[PROVIDED RECORDS — start]
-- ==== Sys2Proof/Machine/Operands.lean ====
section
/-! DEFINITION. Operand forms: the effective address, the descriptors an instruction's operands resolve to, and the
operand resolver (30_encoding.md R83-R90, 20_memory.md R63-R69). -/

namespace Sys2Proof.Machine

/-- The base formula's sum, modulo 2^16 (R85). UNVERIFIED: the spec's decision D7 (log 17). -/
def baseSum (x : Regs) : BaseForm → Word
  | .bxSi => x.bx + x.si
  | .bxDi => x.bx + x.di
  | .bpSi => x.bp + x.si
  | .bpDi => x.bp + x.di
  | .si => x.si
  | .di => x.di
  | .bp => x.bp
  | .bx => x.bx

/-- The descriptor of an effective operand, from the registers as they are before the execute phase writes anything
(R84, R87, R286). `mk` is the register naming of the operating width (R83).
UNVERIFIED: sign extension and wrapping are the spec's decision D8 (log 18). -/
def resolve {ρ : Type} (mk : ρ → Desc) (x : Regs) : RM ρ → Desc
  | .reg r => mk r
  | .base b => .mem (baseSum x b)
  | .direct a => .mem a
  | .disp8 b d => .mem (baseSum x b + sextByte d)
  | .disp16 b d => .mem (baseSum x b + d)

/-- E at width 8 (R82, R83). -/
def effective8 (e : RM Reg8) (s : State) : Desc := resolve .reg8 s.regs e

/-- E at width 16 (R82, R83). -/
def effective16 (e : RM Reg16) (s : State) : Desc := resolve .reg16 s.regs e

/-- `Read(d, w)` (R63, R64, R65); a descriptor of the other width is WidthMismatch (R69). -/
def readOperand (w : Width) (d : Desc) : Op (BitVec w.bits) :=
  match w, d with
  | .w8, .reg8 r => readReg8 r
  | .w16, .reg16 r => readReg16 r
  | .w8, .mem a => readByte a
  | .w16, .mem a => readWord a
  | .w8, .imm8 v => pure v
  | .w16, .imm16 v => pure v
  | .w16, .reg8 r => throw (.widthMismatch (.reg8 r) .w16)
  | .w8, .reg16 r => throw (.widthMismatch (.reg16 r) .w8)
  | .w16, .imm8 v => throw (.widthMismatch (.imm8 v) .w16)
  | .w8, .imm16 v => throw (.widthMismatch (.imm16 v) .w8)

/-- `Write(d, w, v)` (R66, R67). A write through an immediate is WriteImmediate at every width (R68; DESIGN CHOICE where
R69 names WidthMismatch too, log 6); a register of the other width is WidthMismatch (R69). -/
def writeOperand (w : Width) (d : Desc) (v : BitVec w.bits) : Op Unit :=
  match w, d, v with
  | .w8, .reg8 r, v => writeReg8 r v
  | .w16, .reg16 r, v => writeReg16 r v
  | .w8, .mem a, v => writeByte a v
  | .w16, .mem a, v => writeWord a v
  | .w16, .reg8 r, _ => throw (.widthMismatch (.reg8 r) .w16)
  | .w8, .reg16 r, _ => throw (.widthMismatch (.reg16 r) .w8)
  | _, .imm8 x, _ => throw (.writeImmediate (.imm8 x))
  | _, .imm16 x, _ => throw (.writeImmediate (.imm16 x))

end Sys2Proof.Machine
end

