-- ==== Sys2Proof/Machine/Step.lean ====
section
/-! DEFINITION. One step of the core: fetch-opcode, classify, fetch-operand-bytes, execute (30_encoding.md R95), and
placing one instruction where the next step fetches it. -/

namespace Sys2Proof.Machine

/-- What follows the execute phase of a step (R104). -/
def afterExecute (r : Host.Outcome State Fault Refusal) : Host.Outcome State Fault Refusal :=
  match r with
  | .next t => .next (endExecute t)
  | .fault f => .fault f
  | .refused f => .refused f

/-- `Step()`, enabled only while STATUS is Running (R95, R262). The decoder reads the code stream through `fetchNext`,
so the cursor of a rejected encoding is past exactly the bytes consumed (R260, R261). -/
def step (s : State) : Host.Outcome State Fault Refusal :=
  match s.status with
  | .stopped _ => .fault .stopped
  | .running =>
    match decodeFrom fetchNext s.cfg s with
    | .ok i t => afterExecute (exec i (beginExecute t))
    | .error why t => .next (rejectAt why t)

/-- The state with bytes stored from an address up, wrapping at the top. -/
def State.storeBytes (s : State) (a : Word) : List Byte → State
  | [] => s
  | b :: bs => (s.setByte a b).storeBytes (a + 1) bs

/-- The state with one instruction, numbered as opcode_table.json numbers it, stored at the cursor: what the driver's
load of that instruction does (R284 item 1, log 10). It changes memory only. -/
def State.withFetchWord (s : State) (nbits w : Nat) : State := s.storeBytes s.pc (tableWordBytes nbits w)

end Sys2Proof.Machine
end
[PROVIDED RECORDS — finish]
[PROVIDED RECORDS — start]
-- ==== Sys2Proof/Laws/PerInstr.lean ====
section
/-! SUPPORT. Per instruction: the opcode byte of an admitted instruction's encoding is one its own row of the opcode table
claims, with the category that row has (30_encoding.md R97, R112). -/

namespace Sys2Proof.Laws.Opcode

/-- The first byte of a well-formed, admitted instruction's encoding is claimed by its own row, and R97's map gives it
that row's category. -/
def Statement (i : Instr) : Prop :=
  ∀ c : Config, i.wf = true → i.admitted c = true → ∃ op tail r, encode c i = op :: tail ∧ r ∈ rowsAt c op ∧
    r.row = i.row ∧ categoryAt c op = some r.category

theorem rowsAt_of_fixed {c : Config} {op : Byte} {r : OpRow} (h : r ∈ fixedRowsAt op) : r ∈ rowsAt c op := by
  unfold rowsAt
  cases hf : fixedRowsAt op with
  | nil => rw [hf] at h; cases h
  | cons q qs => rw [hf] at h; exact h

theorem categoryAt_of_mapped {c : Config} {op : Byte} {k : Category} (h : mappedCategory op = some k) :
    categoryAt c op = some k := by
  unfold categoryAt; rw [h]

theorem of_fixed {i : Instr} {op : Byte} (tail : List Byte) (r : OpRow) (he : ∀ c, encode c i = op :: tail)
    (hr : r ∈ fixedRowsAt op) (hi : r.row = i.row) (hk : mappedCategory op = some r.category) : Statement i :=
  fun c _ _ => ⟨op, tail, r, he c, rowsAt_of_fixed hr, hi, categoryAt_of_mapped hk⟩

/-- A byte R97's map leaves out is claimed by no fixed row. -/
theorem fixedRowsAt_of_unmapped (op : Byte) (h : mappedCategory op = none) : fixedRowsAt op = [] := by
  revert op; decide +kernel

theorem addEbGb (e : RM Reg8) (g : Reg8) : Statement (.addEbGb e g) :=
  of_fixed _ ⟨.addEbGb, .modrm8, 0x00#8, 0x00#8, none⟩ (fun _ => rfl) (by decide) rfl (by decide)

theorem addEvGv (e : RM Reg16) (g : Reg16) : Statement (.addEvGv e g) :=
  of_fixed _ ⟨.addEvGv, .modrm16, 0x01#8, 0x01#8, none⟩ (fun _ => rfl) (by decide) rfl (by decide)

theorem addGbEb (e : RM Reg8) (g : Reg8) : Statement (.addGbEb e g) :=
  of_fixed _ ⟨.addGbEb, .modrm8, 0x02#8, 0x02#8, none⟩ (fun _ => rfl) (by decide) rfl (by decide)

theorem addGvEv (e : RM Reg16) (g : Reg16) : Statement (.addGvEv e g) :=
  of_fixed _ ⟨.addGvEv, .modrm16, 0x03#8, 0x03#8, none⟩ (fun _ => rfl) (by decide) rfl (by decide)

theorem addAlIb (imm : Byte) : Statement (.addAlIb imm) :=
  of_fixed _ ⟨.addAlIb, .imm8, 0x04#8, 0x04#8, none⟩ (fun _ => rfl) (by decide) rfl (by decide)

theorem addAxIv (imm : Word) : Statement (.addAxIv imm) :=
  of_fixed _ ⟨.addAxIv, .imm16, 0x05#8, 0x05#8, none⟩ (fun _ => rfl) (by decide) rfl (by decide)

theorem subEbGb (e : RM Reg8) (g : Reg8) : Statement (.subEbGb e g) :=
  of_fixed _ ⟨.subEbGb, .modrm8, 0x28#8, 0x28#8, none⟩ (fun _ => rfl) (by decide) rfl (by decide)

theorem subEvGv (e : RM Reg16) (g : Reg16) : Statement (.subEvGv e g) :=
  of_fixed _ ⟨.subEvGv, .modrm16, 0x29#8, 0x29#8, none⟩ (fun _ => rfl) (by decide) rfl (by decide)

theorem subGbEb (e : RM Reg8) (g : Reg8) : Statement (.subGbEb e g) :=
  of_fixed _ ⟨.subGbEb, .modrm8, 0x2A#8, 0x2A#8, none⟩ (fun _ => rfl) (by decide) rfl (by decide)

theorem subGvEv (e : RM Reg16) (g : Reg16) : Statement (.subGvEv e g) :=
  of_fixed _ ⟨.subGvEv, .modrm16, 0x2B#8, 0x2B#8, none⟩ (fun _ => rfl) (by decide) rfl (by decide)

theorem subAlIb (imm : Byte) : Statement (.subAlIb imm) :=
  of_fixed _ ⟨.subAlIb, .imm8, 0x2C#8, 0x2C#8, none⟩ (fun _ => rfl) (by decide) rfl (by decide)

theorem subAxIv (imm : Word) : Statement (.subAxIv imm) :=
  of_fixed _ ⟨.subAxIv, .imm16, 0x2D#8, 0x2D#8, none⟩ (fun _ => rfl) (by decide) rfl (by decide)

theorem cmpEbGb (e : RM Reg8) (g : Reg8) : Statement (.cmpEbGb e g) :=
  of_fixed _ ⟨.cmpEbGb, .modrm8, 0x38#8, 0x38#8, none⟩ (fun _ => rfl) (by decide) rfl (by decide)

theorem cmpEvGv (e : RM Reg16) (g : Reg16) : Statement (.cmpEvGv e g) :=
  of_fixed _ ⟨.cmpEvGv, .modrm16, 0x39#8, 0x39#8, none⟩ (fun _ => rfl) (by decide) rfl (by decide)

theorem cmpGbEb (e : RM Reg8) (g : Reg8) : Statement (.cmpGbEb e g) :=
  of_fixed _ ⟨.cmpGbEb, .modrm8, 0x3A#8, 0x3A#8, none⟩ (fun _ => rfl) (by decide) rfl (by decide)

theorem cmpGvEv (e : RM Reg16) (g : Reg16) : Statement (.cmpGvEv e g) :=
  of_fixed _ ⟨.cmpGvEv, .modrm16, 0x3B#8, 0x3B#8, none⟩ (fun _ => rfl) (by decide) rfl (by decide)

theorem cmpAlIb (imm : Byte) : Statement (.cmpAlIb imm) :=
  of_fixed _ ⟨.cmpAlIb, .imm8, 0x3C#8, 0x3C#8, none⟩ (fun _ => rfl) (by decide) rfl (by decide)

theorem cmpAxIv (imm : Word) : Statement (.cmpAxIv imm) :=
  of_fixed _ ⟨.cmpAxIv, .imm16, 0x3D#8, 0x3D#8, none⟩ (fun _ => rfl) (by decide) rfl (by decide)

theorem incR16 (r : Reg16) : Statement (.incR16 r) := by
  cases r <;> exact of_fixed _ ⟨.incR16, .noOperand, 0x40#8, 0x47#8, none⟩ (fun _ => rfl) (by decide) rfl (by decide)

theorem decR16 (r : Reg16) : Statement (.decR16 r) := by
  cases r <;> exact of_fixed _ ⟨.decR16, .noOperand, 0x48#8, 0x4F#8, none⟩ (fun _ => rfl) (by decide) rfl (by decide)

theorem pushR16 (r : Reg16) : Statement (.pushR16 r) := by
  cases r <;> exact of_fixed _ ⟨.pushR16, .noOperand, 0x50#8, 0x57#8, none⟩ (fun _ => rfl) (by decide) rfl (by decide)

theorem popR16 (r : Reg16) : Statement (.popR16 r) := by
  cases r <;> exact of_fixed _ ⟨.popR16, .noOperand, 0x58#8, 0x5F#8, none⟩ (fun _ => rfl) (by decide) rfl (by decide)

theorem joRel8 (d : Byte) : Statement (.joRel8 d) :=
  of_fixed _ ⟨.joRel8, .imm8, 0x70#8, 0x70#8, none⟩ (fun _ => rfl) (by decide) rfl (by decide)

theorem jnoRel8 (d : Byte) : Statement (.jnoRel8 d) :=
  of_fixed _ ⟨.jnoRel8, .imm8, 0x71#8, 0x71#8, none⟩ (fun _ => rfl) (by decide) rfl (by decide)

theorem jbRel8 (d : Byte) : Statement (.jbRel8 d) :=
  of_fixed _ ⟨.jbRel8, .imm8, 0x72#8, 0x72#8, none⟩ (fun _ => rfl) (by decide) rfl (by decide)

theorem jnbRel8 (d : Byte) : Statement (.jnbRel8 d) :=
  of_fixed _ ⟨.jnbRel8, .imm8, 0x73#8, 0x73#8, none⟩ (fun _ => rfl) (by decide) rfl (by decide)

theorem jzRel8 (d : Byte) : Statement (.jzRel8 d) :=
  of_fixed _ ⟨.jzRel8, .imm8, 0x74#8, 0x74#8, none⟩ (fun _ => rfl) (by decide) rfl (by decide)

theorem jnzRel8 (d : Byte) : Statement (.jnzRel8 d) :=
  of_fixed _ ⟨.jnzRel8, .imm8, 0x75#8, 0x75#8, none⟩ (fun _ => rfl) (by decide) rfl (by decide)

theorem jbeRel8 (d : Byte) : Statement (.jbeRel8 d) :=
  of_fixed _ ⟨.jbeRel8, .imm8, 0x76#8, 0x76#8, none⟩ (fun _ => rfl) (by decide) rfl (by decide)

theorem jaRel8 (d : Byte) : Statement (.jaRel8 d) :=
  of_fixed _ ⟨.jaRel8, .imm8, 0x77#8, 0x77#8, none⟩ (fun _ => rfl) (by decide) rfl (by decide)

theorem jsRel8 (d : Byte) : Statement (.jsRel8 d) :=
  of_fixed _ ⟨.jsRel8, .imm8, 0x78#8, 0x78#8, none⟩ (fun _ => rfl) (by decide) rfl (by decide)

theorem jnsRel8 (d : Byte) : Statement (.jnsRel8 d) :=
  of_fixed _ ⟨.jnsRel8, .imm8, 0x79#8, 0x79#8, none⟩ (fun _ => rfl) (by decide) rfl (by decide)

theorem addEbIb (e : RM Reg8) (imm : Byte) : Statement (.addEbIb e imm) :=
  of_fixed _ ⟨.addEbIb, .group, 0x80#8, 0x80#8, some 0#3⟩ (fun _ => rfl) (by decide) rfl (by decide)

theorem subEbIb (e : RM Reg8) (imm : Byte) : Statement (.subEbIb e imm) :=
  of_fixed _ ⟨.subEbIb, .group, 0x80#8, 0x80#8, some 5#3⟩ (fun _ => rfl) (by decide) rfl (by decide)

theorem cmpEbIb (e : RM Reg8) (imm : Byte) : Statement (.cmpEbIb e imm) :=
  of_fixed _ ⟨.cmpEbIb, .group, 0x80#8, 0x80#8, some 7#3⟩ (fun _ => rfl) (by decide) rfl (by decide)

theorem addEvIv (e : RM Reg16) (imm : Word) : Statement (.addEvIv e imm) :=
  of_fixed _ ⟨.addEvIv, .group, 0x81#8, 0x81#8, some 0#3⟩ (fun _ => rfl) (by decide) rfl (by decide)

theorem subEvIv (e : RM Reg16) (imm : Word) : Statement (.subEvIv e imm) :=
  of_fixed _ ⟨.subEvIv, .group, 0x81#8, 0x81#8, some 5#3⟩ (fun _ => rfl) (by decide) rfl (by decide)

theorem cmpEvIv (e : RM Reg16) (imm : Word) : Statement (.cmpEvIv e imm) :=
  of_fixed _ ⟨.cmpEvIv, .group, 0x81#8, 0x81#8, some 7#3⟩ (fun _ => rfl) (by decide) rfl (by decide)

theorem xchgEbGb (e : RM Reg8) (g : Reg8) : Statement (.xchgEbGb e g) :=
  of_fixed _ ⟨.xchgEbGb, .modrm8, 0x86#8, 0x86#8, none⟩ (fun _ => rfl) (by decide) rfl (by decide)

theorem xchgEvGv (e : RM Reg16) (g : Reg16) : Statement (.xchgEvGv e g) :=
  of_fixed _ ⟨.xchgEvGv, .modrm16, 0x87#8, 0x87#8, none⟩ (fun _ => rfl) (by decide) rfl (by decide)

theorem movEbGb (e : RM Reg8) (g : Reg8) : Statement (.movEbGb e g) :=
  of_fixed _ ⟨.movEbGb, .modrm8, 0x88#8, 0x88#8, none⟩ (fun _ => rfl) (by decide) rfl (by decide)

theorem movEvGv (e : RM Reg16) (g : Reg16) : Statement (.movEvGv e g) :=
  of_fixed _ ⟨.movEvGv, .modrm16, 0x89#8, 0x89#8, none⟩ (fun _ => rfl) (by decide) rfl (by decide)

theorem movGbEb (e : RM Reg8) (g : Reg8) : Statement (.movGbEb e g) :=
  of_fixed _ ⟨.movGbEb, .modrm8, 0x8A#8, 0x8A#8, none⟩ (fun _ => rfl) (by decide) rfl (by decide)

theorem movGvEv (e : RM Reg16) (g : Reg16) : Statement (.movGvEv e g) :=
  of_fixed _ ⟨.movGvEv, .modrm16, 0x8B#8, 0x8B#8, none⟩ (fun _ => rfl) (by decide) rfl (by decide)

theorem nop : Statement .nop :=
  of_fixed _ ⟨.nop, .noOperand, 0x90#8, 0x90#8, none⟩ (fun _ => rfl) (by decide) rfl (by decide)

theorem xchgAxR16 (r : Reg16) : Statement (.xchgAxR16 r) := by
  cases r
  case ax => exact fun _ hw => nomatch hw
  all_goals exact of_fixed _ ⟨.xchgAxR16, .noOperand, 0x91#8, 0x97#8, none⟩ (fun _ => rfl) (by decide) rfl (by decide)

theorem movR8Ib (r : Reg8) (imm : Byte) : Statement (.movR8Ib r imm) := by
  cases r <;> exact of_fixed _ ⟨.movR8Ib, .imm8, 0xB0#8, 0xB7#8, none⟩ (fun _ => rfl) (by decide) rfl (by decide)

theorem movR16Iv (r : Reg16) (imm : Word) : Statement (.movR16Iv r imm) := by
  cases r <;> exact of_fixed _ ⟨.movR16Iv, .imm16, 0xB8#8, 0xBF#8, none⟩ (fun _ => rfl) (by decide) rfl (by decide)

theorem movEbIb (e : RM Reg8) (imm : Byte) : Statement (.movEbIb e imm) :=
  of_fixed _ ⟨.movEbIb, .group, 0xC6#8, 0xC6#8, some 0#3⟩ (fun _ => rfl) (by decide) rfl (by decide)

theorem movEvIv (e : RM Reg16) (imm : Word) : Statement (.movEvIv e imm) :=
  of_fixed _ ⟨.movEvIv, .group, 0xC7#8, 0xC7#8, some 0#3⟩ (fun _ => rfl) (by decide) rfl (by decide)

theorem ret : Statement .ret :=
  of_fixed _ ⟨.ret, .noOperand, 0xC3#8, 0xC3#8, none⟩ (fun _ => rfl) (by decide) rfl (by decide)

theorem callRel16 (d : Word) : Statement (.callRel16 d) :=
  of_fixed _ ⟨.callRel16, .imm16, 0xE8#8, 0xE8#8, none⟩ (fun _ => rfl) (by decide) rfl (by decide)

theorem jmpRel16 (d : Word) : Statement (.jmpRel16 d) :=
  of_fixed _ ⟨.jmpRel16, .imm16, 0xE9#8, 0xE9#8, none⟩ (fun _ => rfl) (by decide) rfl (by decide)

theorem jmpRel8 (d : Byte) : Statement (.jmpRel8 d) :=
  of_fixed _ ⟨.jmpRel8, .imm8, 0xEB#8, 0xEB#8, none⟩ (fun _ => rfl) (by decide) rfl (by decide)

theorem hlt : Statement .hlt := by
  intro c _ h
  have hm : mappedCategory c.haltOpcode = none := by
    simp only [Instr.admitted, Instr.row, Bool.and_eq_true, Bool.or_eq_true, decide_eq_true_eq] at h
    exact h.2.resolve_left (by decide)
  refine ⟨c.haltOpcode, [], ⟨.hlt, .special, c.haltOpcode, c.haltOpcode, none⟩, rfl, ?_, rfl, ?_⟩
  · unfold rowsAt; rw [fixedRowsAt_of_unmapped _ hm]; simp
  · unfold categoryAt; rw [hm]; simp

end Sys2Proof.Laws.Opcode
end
[PROVIDED RECORDS — finish]
* REQUIRED WORK *
Only the number is wanted here. Please work out how many lines of the records contain "subEvGv".

* RESPONSE FOR THIS EXERCISE *
2